### TRY IT:
Your answer should be the lines below from the one holding "long : pastHeader s.phase → 15 ≤ s.n" through the one holding "decode too, where", copied exactly and with nothing else.

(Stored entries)
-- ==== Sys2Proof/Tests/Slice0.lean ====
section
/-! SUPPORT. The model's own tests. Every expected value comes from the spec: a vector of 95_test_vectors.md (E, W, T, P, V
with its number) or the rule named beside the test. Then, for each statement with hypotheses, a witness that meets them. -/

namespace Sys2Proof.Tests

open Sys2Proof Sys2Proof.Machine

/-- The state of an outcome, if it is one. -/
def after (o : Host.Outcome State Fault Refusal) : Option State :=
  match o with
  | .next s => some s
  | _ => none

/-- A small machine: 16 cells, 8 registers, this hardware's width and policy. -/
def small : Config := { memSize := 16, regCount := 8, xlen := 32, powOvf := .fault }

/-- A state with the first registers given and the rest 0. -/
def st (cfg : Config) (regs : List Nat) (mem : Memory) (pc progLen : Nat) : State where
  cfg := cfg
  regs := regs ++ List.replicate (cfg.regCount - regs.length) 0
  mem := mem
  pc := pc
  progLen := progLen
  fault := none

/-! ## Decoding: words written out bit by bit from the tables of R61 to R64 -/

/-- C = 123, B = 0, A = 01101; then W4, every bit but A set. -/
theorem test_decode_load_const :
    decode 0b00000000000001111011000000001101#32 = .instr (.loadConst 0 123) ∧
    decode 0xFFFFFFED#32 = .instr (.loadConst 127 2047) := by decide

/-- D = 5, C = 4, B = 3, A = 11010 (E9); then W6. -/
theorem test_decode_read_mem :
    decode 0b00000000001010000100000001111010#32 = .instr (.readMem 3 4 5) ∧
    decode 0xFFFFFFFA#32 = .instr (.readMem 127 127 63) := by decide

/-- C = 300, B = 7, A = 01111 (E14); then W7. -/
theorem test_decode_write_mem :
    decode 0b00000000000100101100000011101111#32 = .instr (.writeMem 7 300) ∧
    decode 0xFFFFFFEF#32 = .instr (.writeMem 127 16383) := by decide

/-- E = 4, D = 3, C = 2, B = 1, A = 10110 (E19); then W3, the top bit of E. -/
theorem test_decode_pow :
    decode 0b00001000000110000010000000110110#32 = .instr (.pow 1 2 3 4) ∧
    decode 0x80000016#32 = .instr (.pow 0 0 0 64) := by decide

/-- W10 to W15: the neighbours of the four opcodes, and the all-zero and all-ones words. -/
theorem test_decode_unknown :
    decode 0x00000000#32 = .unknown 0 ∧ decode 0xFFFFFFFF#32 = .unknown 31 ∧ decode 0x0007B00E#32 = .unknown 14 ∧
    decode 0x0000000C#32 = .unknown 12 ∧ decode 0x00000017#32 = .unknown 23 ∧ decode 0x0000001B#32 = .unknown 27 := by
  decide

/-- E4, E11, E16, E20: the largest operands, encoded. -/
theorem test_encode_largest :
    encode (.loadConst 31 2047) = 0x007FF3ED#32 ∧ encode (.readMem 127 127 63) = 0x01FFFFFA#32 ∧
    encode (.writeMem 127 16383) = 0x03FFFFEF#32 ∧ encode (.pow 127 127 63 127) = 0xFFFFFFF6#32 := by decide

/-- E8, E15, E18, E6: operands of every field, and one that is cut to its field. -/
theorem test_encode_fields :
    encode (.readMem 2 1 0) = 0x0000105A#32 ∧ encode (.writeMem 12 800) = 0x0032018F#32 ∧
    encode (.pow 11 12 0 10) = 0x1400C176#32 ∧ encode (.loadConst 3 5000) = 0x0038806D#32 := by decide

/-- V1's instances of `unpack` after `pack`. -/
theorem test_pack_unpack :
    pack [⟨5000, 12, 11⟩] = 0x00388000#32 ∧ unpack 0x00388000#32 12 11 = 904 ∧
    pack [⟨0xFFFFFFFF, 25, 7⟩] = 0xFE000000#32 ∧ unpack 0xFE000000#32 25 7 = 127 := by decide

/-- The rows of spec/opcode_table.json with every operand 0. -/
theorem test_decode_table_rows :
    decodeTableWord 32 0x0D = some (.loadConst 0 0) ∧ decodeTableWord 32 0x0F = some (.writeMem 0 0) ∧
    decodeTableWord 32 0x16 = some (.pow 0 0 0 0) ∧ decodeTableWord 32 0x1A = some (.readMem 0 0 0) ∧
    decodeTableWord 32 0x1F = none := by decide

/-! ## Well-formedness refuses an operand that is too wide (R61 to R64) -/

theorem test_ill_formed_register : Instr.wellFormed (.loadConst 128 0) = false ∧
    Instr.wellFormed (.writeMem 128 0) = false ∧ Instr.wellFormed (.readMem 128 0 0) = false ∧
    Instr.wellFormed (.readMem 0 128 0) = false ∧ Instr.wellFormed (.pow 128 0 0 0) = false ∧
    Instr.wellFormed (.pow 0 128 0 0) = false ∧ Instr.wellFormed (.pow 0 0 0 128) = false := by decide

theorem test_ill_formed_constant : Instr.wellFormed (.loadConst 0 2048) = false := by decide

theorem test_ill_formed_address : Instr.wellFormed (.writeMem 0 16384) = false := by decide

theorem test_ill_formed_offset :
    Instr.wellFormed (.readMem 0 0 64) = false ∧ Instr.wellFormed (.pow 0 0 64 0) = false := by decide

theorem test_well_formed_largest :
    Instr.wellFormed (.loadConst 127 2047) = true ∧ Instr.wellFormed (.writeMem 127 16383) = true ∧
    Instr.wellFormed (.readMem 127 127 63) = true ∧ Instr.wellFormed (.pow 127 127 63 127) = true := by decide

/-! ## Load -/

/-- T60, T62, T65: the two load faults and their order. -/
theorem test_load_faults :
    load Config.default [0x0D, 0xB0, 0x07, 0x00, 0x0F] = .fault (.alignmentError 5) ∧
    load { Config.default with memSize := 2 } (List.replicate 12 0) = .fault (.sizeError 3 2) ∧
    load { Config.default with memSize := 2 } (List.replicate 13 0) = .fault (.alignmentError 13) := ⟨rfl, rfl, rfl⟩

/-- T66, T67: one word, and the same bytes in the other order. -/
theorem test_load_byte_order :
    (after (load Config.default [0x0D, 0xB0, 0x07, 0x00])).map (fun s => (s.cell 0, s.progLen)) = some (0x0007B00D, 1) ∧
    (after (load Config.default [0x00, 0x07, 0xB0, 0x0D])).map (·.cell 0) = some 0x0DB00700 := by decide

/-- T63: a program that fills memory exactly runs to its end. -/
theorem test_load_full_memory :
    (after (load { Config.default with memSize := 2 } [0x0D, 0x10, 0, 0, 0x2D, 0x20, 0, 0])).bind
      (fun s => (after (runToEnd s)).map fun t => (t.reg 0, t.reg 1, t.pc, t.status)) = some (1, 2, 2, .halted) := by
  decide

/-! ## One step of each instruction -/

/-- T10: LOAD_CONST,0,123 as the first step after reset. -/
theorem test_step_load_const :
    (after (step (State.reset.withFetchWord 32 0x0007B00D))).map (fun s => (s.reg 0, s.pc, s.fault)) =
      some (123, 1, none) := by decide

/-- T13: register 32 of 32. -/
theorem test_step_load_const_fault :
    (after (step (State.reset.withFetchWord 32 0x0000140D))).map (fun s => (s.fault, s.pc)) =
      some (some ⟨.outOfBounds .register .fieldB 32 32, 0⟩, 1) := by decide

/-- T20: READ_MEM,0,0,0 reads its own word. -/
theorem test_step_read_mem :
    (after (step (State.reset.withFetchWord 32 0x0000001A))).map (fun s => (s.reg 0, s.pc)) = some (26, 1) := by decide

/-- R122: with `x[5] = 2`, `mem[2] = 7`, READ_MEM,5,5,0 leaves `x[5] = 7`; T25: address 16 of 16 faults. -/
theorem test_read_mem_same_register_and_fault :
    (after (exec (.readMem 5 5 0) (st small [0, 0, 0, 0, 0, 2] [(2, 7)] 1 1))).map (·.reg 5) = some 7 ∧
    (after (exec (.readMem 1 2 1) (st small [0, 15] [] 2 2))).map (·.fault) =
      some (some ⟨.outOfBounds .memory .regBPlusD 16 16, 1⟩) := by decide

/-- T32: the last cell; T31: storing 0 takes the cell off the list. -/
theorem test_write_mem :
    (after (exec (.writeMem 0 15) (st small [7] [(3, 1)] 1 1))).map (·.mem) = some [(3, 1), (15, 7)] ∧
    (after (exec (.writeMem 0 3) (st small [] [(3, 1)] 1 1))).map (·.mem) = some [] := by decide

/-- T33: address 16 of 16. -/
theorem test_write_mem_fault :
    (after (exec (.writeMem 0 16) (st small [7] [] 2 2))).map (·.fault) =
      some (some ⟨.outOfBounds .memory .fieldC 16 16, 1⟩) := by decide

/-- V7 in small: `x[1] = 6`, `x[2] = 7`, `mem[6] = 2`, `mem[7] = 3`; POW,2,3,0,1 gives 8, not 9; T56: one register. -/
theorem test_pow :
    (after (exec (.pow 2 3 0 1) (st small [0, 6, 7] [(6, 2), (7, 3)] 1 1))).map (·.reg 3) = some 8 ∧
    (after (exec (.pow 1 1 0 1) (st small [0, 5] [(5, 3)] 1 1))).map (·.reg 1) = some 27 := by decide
---
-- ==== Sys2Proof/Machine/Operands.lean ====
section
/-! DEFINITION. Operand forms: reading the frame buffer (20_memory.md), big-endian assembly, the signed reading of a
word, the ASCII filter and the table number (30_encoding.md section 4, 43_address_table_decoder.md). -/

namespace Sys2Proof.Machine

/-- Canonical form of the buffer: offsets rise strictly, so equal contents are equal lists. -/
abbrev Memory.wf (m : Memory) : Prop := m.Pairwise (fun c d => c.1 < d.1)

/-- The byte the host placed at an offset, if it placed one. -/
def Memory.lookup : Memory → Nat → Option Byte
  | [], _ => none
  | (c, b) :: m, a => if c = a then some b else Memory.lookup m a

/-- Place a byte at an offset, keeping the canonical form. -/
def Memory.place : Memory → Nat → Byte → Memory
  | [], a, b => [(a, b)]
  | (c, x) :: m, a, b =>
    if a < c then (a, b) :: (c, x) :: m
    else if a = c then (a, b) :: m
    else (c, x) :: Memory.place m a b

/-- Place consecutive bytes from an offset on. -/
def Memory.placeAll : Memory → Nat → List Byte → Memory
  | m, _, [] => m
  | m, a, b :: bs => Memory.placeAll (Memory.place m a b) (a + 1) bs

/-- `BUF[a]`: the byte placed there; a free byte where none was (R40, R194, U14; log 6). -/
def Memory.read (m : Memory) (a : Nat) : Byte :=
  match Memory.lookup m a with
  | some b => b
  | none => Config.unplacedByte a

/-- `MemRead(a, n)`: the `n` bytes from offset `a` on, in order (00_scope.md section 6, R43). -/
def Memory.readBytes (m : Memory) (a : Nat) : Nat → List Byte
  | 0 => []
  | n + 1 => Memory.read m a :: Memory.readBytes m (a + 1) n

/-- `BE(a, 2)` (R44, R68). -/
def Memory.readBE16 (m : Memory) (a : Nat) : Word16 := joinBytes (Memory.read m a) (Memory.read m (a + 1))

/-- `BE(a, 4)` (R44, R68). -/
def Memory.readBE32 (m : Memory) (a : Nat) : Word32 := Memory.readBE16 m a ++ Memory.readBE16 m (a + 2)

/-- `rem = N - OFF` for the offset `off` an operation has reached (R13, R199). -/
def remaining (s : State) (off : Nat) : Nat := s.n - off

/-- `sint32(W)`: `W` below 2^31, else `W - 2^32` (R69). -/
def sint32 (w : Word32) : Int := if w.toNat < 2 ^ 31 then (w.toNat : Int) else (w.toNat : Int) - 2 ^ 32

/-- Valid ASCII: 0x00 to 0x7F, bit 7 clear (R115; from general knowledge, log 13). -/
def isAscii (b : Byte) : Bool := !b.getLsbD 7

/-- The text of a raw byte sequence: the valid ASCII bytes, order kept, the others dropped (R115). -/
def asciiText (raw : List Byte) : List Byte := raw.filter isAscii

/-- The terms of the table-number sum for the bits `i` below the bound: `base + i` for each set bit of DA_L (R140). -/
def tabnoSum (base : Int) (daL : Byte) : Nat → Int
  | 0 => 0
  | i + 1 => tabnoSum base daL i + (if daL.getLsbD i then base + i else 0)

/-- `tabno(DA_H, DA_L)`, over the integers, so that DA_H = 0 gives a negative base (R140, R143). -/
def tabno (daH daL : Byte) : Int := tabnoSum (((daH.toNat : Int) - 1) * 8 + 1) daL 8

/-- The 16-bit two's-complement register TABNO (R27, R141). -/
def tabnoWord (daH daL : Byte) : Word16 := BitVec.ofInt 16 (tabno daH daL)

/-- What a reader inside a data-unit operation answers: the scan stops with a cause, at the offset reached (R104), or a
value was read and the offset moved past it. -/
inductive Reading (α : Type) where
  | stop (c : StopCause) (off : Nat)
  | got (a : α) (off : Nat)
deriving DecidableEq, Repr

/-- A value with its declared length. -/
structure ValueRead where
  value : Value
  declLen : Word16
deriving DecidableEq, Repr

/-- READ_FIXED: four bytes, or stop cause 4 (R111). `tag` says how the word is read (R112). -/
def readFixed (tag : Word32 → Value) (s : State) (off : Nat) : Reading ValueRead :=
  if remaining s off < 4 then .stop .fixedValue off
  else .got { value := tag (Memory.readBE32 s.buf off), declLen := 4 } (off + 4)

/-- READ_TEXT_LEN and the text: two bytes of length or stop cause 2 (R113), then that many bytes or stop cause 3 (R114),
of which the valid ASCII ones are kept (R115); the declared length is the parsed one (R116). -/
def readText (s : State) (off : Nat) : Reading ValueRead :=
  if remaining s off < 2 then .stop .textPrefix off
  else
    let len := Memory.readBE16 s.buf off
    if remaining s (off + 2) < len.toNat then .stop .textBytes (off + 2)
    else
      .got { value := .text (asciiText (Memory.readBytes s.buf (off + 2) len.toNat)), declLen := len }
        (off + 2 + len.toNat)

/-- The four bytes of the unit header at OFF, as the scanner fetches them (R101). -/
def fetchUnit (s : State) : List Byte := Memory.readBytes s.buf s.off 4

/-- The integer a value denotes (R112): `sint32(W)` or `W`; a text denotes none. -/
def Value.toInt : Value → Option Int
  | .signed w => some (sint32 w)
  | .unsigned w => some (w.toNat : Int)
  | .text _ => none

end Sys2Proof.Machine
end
---
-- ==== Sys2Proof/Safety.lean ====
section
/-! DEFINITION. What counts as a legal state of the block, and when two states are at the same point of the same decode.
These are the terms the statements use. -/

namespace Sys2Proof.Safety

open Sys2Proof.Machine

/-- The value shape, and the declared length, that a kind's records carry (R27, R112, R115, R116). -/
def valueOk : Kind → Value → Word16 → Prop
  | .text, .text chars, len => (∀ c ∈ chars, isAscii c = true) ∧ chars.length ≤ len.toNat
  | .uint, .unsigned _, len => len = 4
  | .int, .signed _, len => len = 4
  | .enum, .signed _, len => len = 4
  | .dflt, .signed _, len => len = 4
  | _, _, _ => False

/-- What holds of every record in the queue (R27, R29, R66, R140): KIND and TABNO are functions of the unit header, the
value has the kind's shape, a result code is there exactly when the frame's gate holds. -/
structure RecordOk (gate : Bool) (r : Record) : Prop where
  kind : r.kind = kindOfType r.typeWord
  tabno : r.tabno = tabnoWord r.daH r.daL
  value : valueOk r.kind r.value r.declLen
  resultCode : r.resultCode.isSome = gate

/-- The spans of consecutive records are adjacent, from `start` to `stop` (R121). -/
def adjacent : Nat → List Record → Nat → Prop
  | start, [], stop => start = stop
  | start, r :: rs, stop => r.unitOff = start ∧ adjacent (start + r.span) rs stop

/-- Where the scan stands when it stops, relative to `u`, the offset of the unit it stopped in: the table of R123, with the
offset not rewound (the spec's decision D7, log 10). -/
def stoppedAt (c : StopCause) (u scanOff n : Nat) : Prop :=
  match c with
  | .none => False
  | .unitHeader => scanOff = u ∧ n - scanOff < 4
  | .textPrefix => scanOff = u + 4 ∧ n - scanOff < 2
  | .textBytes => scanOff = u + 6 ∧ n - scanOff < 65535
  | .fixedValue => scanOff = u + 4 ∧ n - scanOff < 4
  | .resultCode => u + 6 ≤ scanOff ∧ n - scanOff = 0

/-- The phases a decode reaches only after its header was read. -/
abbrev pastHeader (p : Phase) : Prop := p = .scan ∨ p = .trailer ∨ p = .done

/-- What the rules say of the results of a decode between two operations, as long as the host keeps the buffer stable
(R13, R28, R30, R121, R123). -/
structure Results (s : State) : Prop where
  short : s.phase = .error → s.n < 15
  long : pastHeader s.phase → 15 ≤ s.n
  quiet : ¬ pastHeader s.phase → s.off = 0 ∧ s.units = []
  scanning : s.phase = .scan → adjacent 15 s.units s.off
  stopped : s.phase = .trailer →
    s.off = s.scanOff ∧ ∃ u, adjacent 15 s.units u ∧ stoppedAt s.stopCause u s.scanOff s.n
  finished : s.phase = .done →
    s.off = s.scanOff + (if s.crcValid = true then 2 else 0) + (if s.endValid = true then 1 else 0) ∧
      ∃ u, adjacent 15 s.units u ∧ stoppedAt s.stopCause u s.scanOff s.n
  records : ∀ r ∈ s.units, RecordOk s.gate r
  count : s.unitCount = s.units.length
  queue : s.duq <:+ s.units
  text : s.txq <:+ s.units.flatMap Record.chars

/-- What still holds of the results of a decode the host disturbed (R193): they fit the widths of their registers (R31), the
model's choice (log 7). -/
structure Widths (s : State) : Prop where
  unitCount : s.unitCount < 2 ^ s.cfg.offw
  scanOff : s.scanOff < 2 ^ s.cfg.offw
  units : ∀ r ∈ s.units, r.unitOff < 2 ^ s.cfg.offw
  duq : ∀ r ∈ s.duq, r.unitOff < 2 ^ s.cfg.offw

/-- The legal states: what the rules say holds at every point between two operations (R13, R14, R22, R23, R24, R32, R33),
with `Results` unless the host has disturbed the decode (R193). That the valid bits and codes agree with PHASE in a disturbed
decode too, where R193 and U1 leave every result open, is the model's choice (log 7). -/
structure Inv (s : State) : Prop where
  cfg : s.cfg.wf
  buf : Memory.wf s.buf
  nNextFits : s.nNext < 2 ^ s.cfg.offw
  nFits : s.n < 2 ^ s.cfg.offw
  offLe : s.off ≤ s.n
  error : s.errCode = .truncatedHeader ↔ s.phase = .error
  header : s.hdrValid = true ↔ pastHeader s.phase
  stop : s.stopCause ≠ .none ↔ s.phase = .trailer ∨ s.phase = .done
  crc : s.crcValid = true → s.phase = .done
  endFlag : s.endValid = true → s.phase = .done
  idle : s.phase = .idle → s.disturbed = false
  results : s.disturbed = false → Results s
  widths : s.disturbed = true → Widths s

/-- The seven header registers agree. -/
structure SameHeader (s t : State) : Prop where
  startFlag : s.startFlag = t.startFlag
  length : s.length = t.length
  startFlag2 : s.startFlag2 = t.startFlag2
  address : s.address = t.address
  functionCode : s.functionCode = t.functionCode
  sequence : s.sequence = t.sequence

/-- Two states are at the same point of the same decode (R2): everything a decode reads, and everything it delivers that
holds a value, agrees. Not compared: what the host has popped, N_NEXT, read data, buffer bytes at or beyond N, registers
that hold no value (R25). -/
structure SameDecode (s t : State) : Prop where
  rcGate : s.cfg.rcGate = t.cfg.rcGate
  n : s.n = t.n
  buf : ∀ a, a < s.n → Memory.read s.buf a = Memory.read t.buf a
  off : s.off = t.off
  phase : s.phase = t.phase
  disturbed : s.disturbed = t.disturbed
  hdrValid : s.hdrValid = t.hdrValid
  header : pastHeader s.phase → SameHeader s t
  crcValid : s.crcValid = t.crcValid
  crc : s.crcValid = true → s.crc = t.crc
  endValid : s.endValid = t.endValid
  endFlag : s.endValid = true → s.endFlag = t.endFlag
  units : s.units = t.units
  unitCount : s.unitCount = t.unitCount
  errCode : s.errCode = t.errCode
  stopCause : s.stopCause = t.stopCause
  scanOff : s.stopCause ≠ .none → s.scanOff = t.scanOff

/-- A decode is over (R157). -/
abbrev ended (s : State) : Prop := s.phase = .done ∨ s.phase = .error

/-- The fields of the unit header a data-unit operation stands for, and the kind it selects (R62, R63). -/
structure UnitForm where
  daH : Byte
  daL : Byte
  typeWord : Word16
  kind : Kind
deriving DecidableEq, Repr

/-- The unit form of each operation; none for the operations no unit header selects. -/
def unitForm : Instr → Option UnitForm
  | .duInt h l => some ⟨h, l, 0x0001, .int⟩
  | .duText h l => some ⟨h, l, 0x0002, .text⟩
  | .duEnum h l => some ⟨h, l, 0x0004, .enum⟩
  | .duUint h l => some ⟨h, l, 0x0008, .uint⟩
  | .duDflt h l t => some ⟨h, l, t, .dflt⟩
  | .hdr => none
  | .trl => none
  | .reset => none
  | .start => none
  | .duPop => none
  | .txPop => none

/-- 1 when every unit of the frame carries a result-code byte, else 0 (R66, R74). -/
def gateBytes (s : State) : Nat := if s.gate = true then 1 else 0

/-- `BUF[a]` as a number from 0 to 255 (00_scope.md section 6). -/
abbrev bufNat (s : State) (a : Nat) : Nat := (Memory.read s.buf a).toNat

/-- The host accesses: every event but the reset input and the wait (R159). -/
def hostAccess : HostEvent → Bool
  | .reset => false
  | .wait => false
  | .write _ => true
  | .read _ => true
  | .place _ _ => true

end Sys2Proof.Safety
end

### TASK SOLUTION:
  long : pastHeader s.phase → 15 ≤ s.n
  quiet : ¬ pastHeader s.phase → s.off = 0 ∧ s.units = []
  scanning : s.phase = .scan → adjacent 15 s.units s.off
  stopped : s.phase = .trailer →
    s.off = s.scanOff ∧ ∃ u, adjacent 15 s.units u ∧ stoppedAt s.stopCause u s.scanOff s.n
  finished : s.phase = .done →
    s.off = s.scanOff + (if s.crcValid = true then 2 else 0) + (if s.endValid = true then 1 else 0) ∧
      ∃ u, adjacent 15 s.units u ∧ stoppedAt s.stopCause u s.scanOff s.n
  records : ∀ r ∈ s.units, RecordOk s.gate r
  count : s.unitCount = s.units.length
  queue : s.duq <:+ s.units
  text : s.txq <:+ s.units.flatMap Record.chars

/-- What still holds of the results of a decode the host disturbed (R193): they fit the widths of their registers (R31), the
model's choice (log 7). -/
structure Widths (s : State) : Prop where
  unitCount : s.unitCount < 2 ^ s.cfg.offw
  scanOff : s.scanOff < 2 ^ s.cfg.offw
  units : ∀ r ∈ s.units, r.unitOff < 2 ^ s.cfg.offw
  duq : ∀ r ∈ s.duq, r.unitOff < 2 ^ s.cfg.offw

/-- The legal states: what the rules say holds at every point between two operations (R13, R14, R22, R23, R24, R32, R33),
with `Results` unless the host has disturbed the decode (R193). That the valid bits and codes agree with PHASE in a disturbed
decode too, where R193 and U1 leave every result open, is the model's choice (log 7). -/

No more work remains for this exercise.